I am supporting a person using an HPC system and we finally could load ParaView in a way that uses GPU acceleration.
I’ve done some benchmarks but, I am not understanding why the “osmesa” version loads a 1GB file faster than the “egl version”. According to this page, it should be the other way around: Difference between EGL and OSMESA - ParaView Support - ParaView

The system uses Nvidia A100 and P100 GPUs. I also ran the server with srun ./pvserver --server-port=7755 --force-offscreen-rendering (more details about the machine can be seen here: Saga — Sigma2 documentation

Local (no server, just load inside my local laptop): 10 seconds
Installed version on server (5.10.1 MPI): 01m49s

a100 gpu
osmesa (no extra flags): 20 seconds
osmesa (flag --force-offscreen-rendering): 18 seconds
egl (flag --force-offscreen-rendering): 24 seconds

p100 gpu
Installed version: 01m42s
osmesa (no extra flags): 51 seconds
osmesa (flag --force-offscreen-rendering): 48 seconds
egl (flag --force-offscreen-rendering): 48 seconds

As you can see, the difference is not that big from “osmesa” and “egl” but still, the latest should be considerably faster because it uses NVIDIA drivers instead of the CPU acceleration, no?

Or “osmesa” version is using the open source nouveau driver and that explains why the results are similar?

Here’s a screenshot running on a A100 GPU partition with the “osmesa” package:

Please, let me know if there’s any other details I need to provide.

Thank you!

jourdain · February 14, 2024, 3:10pm

EGL is not guaranteed to use your NVidia GPU. For a long time, nvidia was the only implementation, which means that if it was working, it was using the gpu. But now, it can fallback to a mesa implementation which is obviously not as fast.

I personally ran into issue within docker and nvidia driver version that broke their EGL which lead to such fallback. The worse is that you don’t realize that right aways since it is still “working”.

Either way that does not answer your question, but it may help re-assess some assumption about EGL=GPU.

rsantos · February 14, 2024, 3:46pm

Hi Sebastien,

Yes, and the thing: it is using the GPU for sure because when I run the same package (osmesa) on a node without GPU acceleration, it takes more than a minute to completely load the same file (it is a 1GB file that loads a 3D cube).

It is even different between the two GPUs. We also tried to increase number of CPU tasks or reserve more GPUs, but the results were the same, which means the CPU is not really making a difference and more GPUs do not change the loading time.

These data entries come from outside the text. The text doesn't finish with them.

-- ==== Sys2Proof/Machine/Operands.lean ====
section
/-! DEFINITION. The operand forms of instructions: immediates, targets, fixed-point halves and bytes, vector elements. -/

namespace Sys2Proof.Machine

/-- A sign-extended immediate (R93). -/
def sext {n : Nat} (v : BitVec n) : Word := v.signExtend 32

/-- A zero-extended immediate (R93). -/
def zext {n : Nat} (v : BitVec n) : Word := v.setWidth 32

/-- A branch, jump or loop target: the instruction's own address plus the displacement in words (R90). -/
def branchTarget {n : Nat} (pc : Word) (disp : BitVec n) : Word := pc + 4 * sext disp

/-- The low `w` bits of a register as a signed number (R77, R82). -/
def lowInt (w : Nat) (v : Word) : Int := (v.setWidth w).toInt

/-- A signed number as a register value. -/
def wordOf (v : Int) : Word := BitVec.ofInt 32 v

/-- The number of leading zeros (R93). -/
def leadingZeros (v : Word) : Nat := if v = 0 then 32 else 31 - Nat.log2 v.toNat

/-- The number of set bits (R93). -/
def popCount (v : Word) : Nat := (List.range 32).countP fun i => v.getLsbD i

/-- Element width in bits (R98). -/
def elemWidth : ElemType → Nat
  | .b8 => 8
  | .b16 => 16
  | .b32 => 32

/-- Number of elements of a vector register (R98). -/
def elemCount : ElemType → Nat
  | .b8 => 64
  | .b16 => 32
  | .b32 => 16

/-- Element `i` of a 512-bit register, unsigned (R98). -/
def elemU (et : ElemType) (v : Line) (i : Nat) : Nat := v.toNat >>> (i * elemWidth et) % 2 ^ elemWidth et

/-- Element `i` of a 512-bit register, signed (R98, R99). -/
def elemS (et : ElemType) (v : Line) (i : Nat) : Int := (BitVec.ofNat (elemWidth et) (elemU et v i)).toInt

/-- The number that elements of `w` bits spell, element 0 lowest. -/
def packBits (w : Nat) : List Int → Nat
  | [] => 0
  | x :: r => (x % 2 ^ w).toNat + 2 ^ w * packBits w r

/-- A 512-bit register built from its elements (R98). -/
def packElems (et : ElemType) (xs : List Int) : Line := BitVec.ofNat 512 (packBits (elemWidth et) xs)

/-- A vector register of a thread (R97). -/
def vreg (s : State) (h : Hart) (r : VReg) : Line := sget (thr s h).v r.toNat 0

/-- A vector register of a thread written. -/
def setVreg (s : State) (h : Hart) (r : VReg) (v : Line) : State :=
  modThr s h fun t => { t with v := sput t.v r.toNat v }

/-- The 64 bytes of a line. -/
def lineBytes (v : Line) : List Byte := leBytes 64 v.toNat

/-- A line from its bytes. -/
def bytesLine (bs : List Byte) : Line := BitVec.ofNat 512 (leNat bs)

/-! ### What tile and matrix instructions use (R120) -/

/-- The tiles and accumulators an instruction reads and writes, and whether it needs the matrix unit (R120). -/
structure TileUse where
  rdT : List TReg
  wrT : List TReg
  rdA : List AReg
  wrA : List AReg
  matrix : Bool
  deriving DecidableEq, Repr

/-- The use of a tile or matrix instruction; none for every other command. -/
def tileUse (i : Instr) : Option TileUse :=
  match i with
  | .stencil _ t _ | .tzero _ t | .texps _ t _ | .texpld _ t _ | .tld _ t _ _ | .vtr _ t _ _ => some ⟨[], [t], [], [], false⟩
  | .tst _ t _ _ | .texpst _ t _ | .trdsh _ t _ | .trv _ t _ _ => some ⟨[t], [], [], [], false⟩
  | .tmov _ t ts => some ⟨[ts], [t], [], [], false⟩
  | .mma _ a ta tb | .mms _ a ta tb | .cvmma _ a ta tb | .cvmms _ a ta tb => some ⟨[ta, tb], [], [a], [a], true⟩
  | .azero _ a _ => some ⟨[], [], [], [a], true⟩
  | .mnarrow _ td a _ => some ⟨[], [td], [a], [], true⟩
  | .ast _ a _ => some ⟨[], [], [a], [], false⟩
  | .ald _ a _ => some ⟨[], [], [], [a], false⟩
  | _ => none

end Sys2Proof.Machine
end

A colleague from the GPU team was also wondering why it is working because I am not loading any CUDA modules on the system, only running pvserver from a node with GPUs.

Anyway, I will keep searching and doing some tests.

Thanks!

jourdain · February 14, 2024, 10:19pm

Wait, what do you mean by: When running (osmesa) with GPU it is faster?

OSMesa is CPU only and therefore does not rely on the GPU at all. The only thing that could be using the GPU at that point could be some vtk-m filter assuming ParaView has been compiled with cuda for the vtk-m side (which I don’t think that is the case by default but I can be wrong since it is not my area).

Also what are those timing representing? First loading time? Time needed to render each frame?
Are you using the default rendering backend via remote rendering or OSPRay, Index, …?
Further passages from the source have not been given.